It's A Good Idea To Know Your Sources

Creative Loafing Column Issue Date 5/27/00

There's a great series of TV commercials running lately for one of those online brokerage firms, in which a day-trader, sitting alone at home at his computer, has sent out an email message to his contacts asking whether or not they had any good stock tips to pass on to him. He gets an immediate four-letter reply, something like "GEBS," which looks like a company's stock abbreviation. He gets excited, and sends back a breathless question: "Are you sure?" The next thing he knows, his screen fills up with "GEBS" repeated over and over and over, as if for emphasis. So he quickly buys a ton of "GEBS" stock. The next scene you see is that of a big business room, full of people partying, and having a good old time, including one especially heavy-set woman who's laughing hysterically at some joke, while bouncing up and down with her heavy derriere on her computer keyboard. What's she's doing is hitting the "GEBS" keys with her butt, and sending that back to the day trader. The commercial ends with this perilous message about making sure you know what you're doing: "Know Your Source," it says.

It's a funny ad, but one worth paying attention to in areas ranging far beyond stock tips - including, especially these days, "The Media." In a time when corporations are buying up media outlets - TV, radio, Internet, publishing, etc. - at a dizzying pace, it might serve us all to "know our sources" more than we've ever found necessary.

Take Australian media mogul Rupert Murdoch, for example.

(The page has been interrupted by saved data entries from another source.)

-- ==== Sys2Proof/Machine/Run.lean ====
section
/-! DEFINITION. The engine's entry point `run` (rules R103, R104). -/

namespace Sys2Proof.Machine

/-- `while status = Running: Step`, for at most the given number of steps. A state that has no
next state is the end. -/
def runLoop : Nat → State → State
  | 0, s => s
  | n + 1, s =>
    match step s with
    | .next t => runLoop n t
    | .fault _ => s
    | .refused _ => s

/-- What `run` reports (rule R104). -/
inductive RunResult where
  /-- either halt -/
  | success
  /-- a fault kind with its information -/
  | fault (k : FaultKind)
deriving DecidableEq, Repr

/-- The report of a run that is over; none of one that is not (rules R32, R104). -/
def runResult (s : State) : Option RunResult :=
  match s.status with
  | .running => none
  | .halted _ => some .success
  | .faulted k => some (.fault k)

/-- The number of steps no run exceeds (rules R103, R160). -/
def stepBound (len : Nat) : Nat := len / 2 + 1

/-- `run(Prog, LEN)`: from the reset state to the end; the report and the final state, which stays
readable (rules R104, R155; log 19). None for a configuration the model refuses (rule R8). -/
def run (c : Config) (prog : List Word) : Option (RunResult × State) :=
  let t := runLoop (stepBound prog.length) (State.construct c prog)
  (runResult t).map fun r => (r, t)

end Sys2Proof.Machine
end

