-- ==== Sys2Proof/Tests/Slice0.lean ====
section
/-! SUPPORT. Tests: words decoded by hand from the tables of spec/30_encoding.md, steps with the
results of spec/95_test_vectors.md, the checks of WellFormed, and for each statement with
hypotheses a state and operands that meet them. -/

namespace Sys2Proof.Tests

open Sys2Proof Sys2Proof.Machine

/-! ### WellFormed refuses what each check is for -/

theorem test_register_eight_is_ill_formed : ¬ (Instr.out 8#32).WellFormed := by decide
theorem test_register_nine_is_ill_formed : ¬ (Instr.ldi 9#32 0#32).WellFormed := by decide
theorem test_negative_register_is_ill_formed : ¬ (Instr.psh (-1#32)).WellFormed := by decide
theorem test_second_register_is_checked : ¬ (Instr.mov 0#32 8#32).WellFormed := by decide
theorem test_first_register_is_checked : ¬ (Instr.mov 8#32 0#32).WellFormed := by decide
theorem test_literal_is_not_checked : (Instr.ldi 7#32 (-1#32)).WellFormed := by decide
theorem test_address_at_capacity_is_refused :
    ¬ (Instr.ldm 0#32 65536#32).AddressesIn 65536 := by decide
theorem test_negative_address_is_refused : ¬ (Instr.stv 0#32 (-1#32)).AddressesIn 65536 := by
  decide
theorem test_last_address_is_accepted : (Instr.adm 0#32 65535#32).AddressesIn 65536 := by decide

/-! ### Decoding: elements written out from the table of 30_encoding.md section 2 -/

theorem test_decode_out : decodeTableWord 64 0x0000000500000000 = some (.out 5#32) := by decide
theorem test_decode_hlt : decodeTableWord 32 1 = some .hlt := by decide
/-- Source first, then destination (rule R68). -/
theorem test_decode_mov :
    decodeTableWord 96 0x000000010000000300000002 = some (.mov 3#32 1#32) := by decide
theorem test_decode_ldm :
    decodeTableWord 96 0x0000FFFF0000000200000003 = some (.ldm 2#32 65535#32) := by decide
theorem test_decode_ldi_negative_literal :
    decodeTableWord 96 0xFFFFFFF90000000000000004 = some (.ldi 0#32 (-7#32)) := by decide
theorem test_decode_stv :
    decodeTableWord 96 0x0000000A0000000100000005 = some (.stv 1#32 10#32) := by decide
theorem test_decode_pop : decodeTableWord 64 0x0000000400000006 = some (.pop 4#32) := by decide
theorem test_decode_psh : decodeTableWord 64 0x0000000300000007 = some (.psh 3#32) := by decide
theorem test_decode_adm :
    decodeTableWord 96 0x000000000000000700000008 = some (.adm 7#32 0#32) := by decide
/-- Bits above the given ones are 0: operand elements of zeros. -/
theorem test_decode_short_word : decodeTableWord 32 0xFFFFFFFF00000005 = some (.stv 0#32 0#32) := by
  decide
theorem test_decode_nine : decodeTableWord 32 9 = none := by decide
/-- All 32 bits are matched (rule R67). -/
theorem test_decode_high_bit : decodeTableWord 32 0x80000001 = none := by decide
/-- The operands of an instruction are data (rule R76). -/
theorem test_decode_operands_are_data :
    decode [4#32, 1#32, 1#32, 1#32] = .ok (.ldi 1#32 1#32, [1#32]) := by rfl
theorem test_encode_mov : encode (.mov 9#32 8#32) = [2#32, 9#32, 8#32] := by decide
theorem test_mnemonics_of_the_table :
    opcodeTable.map Opcode.mnemonic =
      ["OUT", "HLT", "MOV", "LDM", "LDI", "STV", "POP", "PSH", "ADM"] := by decide
theorem test_widths_of_the_table : opcodeTable.map Opcode.width = [2, 1, 3, 3, 3, 3, 2, 2, 3] := by
  decide
theorem test_first_and_last_letters : registerLetter 0 = "A" ∧ registerLetter 7 = "H" := by decide

/-! ### One step from small states; the results are those of 95_test_vectors.md section 2 -/

/-- The reset state of small memories with a program. -/
def small (prog : List Word) : State :=
  State.construct { memSize := 16, stackSize := 4, callStackSize := 2 } prog

/-- The next state of the machine, if it has one. -/
def after (s : State) : Option State :=
  match step s with
  | .next t => some t
  | .fault _ => none
  | .refused _ => none

/-- The status after one step. -/
def statusAfter (s : State) : Option Status := (after s).map State.status

/-- `Z` and `S` after one step. -/
def flagsAfter (s : State) : Option (Word × Word) := (after s).map fun t => (t.flags.z, t.flags.s)

theorem test_out_negative :
    (after (writeReg 3 (-1#32) (small [0#32, 3#32]))).map (fun t => (t.out, t.pc)) =
      some ([-1#32], 2) := by decide
theorem test_out_zero_sets_z : flagsAfter (small [0#32, 0#32]) = some (1#32, 0#32) := by decide
theorem test_hlt_keeps_pc_and_flags :
    (after (small [1#32, 99#32, -4#32])).map (fun t => (t.status, t.pc, t.flags.z)) =
      some (.halted .hlt, 0, 0#32) := by decide
theorem test_mov_source_first :
    (after (writeReg 0 (-3#32) (writeReg 1 8#32 (small [2#32, 0#32, 1#32])))).map
      (fun t => (readReg 0 t, readReg 1 t)) = some (-3#32, -3#32) := by decide
theorem test_mov_same_register :
    (after (writeReg 4 6#32 (small [2#32, 4#32, 4#32]))).map (fun t => (readReg 4 t, t.pc)) =
      some (6#32, 3) := by decide
theorem test_ldi_least_value :
    (after (small [4#32, 7#32, 0x80000000#32])).map (fun t => (readReg 7 t, t.flags.s)) =
      some (0x80000000#32, 1#32) := by decide
theorem test_ldi_zero_sets_z :
    flagsAfter (writeReg 2 9#32 (small [4#32, 2#32, 0#32])) = some (1#32, 0#32) := by decide
theorem test_ldm_loads :
    (after (storeCell 7 (-40#32) (writeReg 1 3#32 (small [3#32, 1#32, 7#32])))).map
      (fun t => (readReg 1 t, t.flags.s)) = some (-40#32, 1#32) := by decide
theorem test_ldm_never_written :
    (after (small [3#32, 0#32, 15#32])).map (fun t => (readReg 0 t, t.flags.z)) =
      some (0#32, 1#32) := by decide
/-- The flags of a store are those of 0, whatever is stored. -/
theorem test_stv_flags_of_zero :
    (after (writeReg 0 (-5#32) (small [5#32, 0#32, 0#32]))).map
      (fun t => (memCell 0 t, t.flags.z, t.flags.s)) = some (-5#32, 1#32, 0#32) := by decide
theorem test_stv_at_capacity_changes_nothing :
    after (writeReg 0 5#32 (small [5#32, 0#32, 16#32])) =
      some (raise (.illegalAddress 16#32 16) (writeReg 0 5#32 (small [5#32, 0#32, 16#32]))) := by
  decide
/-- Underflow wraps to the last cell and raises nothing (rule R55). -/
theorem test_pop_underflow :
    (after (small [6#32, 0#32])).map (fun t => (t.ds.sp, readReg 0 t, t.flags.z, t.status)) =
      some (3, 0#32, 1#32, .running) := by decide
theorem test_pop_reads_below_the_pointer :
    (after (setDataStack { cap := 4, cells := [(0, 77#32)], sp := 1 } (small [6#32, 2#32]))).map
      (fun t => (readReg 2 t, t.ds.sp, t.pc)) = some (77#32, 0, 2) := by decide
theorem test_psh_advances :
    (after (writeReg 0 9#32 (small [7#32, 0#32]))).map (fun t => (t.ds.cells, t.ds.sp)) =
      some ([(0, 9#32)], 1) := by decide
/-- The push threshold is one less than the capacity (rule R50, conflict C1). -/
theorem test_psh_wraps_below_the_last_cell :
    (after (setDataStack { cap := 4, cells := [], sp := 2 }
      (writeReg 0 30#32 (small [7#32, 0#32])))).map (fun t => (t.ds.cells, t.ds.sp)) =
      some ([(2, 30#32)], 0) := by decide
theorem test_adm_wraps :
    (after (storeCell 10 0x7FFFFFFF#32 (writeReg 1 1#32 (small [8#32, 1#32, 10#32])))).map
      (fun t => (readReg 1 t, t.flags.z, t.flags.s)) = some (0x80000000#32, 0#32, 1#32) := by decide
theorem test_adm_least_twice :
    (after (storeCell 4 0x80000000#32 (writeReg 2 0x80000000#32 (small [8#32, 2#32, 4#32])))).map
      (fun t => (readReg 2 t, t.flags.z)) = some (0#32, 1#32) := by decide

/-! ### Fault order: 95_test_vectors.md section 2.6 -/

theorem test_illegal_opcode : statusAfter (small [9#32]) = some (.faulted (.illegalOpcode 0 9#32)) := by
  decide
theorem test_length_before_register :
    statusAfter (small [4#32, 9#32]) = some (.faulted (.unfinishedInstruction 0)) := by decide
theorem test_register_before_address :
    statusAfter (small [3#32, 9#32, 70000#32]) = some (.faulted (.invalidRegister 9#32)) := by decide
theorem test_register_eight_before_address :
    statusAfter (small [3#32, 8#32, 70000#32]) = some (.faulted (.registerOutOfRange 8#32)) := by
  decide
theorem test_mov_invalid_before_out_of_range :
    statusAfter (small [2#32, 8#32, 9#32]) = some (.faulted (.invalidRegister 9#32)) := by decide
theorem test_mov_first_operand_first :
    statusAfter (small [2#32, 9#32, 10#32]) = some (.faulted (.invalidRegister 9#32)) := by decide
theorem test_negative_address :
    statusAfter (small [8#32, 0#32, -1#32]) = some (.faulted (.illegalAddress (-1#32) 16)) := by
  decide
theorem test_empty_program : statusAfter State.reset = some (.halted .endOfBuffer) := by decide
theorem test_halted_run_takes_no_step : after (halt .hlt (small [4#32, 0#32, 1#32])) = none := by
  decide
/-- The placed word is the first instruction after reset. -/
theorem test_placed_word_runs :
    (after (State.reset.withFetchWord 96 0x000001230000000700000004)).map (readReg 7) =
      some 291#32 := by decide

/-! ### Small stacks: 95_test_vectors.md section 2.4, the table of capacities -/

/-- The stack with capacity `cap` after pushing 11, 22, 33, and what three pops give. -/
def threeAndThree (cap : Nat) : List Word × Cells × Nat :=
  let k := (popMany 3 (pushAll [11#32, 22#32, 33#32] { cap := cap, cells := [], sp := 0 }))
  (k.1, k.2.cells, k.2.sp)

theorem test_stack_of_one : threeAndThree 1 = ([33#32, 33#32, 33#32], [(0, 33#32)], 0) := by decide
theorem test_stack_of_two : threeAndThree 2 = ([0#32, 33#32, 0#32], [(0, 33#32)], 1) := by decide
theorem test_stack_of_three :
    threeAndThree 3 = ([33#32, 0#32, 22#32], [(0, 33#32), (1, 22#32)], 1) := by decide

/-! ### The alu: 45_arithmetic_adm.md, the table of overflow and the unreachable operators -/

theorem test_add_least_and_minus_one : aluAdd 0x80000000#32 (-1#32) = 0x7FFFFFFF#32 := by decide
theorem test_add_greatest_twice : aluAdd 0x7FFFFFFF#32 0x7FFFFFFF#32 = -2#32 := by decide
theorem test_div_truncates_toward_zero :
    alu .div (-7#32) 2#32 = some (-3#32) ∧ alu .div 7#32 (-2#32) = some (-3#32) := by decide
theorem test_div_corner_and_zero :
    alu .div 0x80000000#32 (-1#32) = some 0x80000000#32 ∧ alu .div 5#32 0#32 = none := by decide

/-! ### Memory and reset -/

theorem test_write_of_zero_removes_the_entry :
    (storeCell 3 0#32 (storeCell 3 5#32 (small []))).mem.cells = [] := by decide
theorem test_cells_are_sorted :
    (storeCell 1 7#32 (storeCell 9 5#32 (storeCell 4 6#32 (small [])))).mem.cells =
      [(1, 7#32), (4, 6#32), (9, 5#32)] := by decide
theorem test_reset_flags : State.reset.flags = { z := 0#32, c := 0#32, s := 0#32, u := 0#32 } := by
  decide
theorem test_reset_memory_is_canonical : State.reset.mem.wf := by decide

/-! ### What meets the hypotheses of the statements

Each theorem is named after its statement; where a statement has several clauses, each clause has
its own case, at a boundary value. -/

theorem witness_StepRunsTheDecodedInstruction :
    (small [1#32, 7#32]).Configured ∧ (small [1#32, 7#32]).status = .running ∧
      (small [1#32, 7#32]).prog.drop (small [1#32, 7#32]).pc = encode .hlt ++ [7#32] := by decide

Murdoch's a staunch conservative who owns, among other worldwide media outlets, the Fox Networks, TV and radio stations, and a publishing empire including supermarket tabloid rags. Murdoch launched the Fox News Network on cable a few years ago, because he thought CNN, owned by the decidedly liberal Ted Turner, slanted the news too much. He's also the guy who offered, through his publishing house, to pay Newt Gingrich a $3 Million guarantee to write a book, right after Newt became Speaker of the House of Representatives. We were supposed to believe, of course, that such an offer had nothing to do with the fact that Murdoch wanted a new law passed by Congress allowing him to dodge rules about how many media outlets any one person or company could own. Newt had to back off from accepting the guarantee, but he got paid plenty nonetheless, for a book that didn't sell squat. And Murdoch got his new laws.

But Murdoch's not alone in buying media outlets, not simply for their investment purposes, but also because there's a political or religious agenda to disseminate. The latest bone-chilling example surfaced just last week:

For the past four decades, every time the President of the United States held a press conference, a colorful character named Helen Thomas was there, usually in the front row, as the chief White House Correspondent for United Press International (UPI), a news delivery service that has long since passed its prime in favor of the Associated Press (AP) or Reuters International. As the dean of the press corps, she's been the one who always asked the first question of the President -- often feisty, but never rude -- and the one who ended the conference with a distinctive, "Thank you, Mr. President." But as of last week, Helen Thomas is gone, retired at the age of 79. She's not retiring because she's old. Although she's too gracious a woman to say so publicly, my guess is that she's resigning because of religion.

I had the pleasure of meeting Helen a few years ago at Wingate University, when she was there to present a lecture. I can tell you that there aren't too many journalists left, unfortunately, with her sense of integrity, or her fierce independent streak. And that was made clear when she announced her resignation on the same day that UPI was purchased by a company called News World Communications.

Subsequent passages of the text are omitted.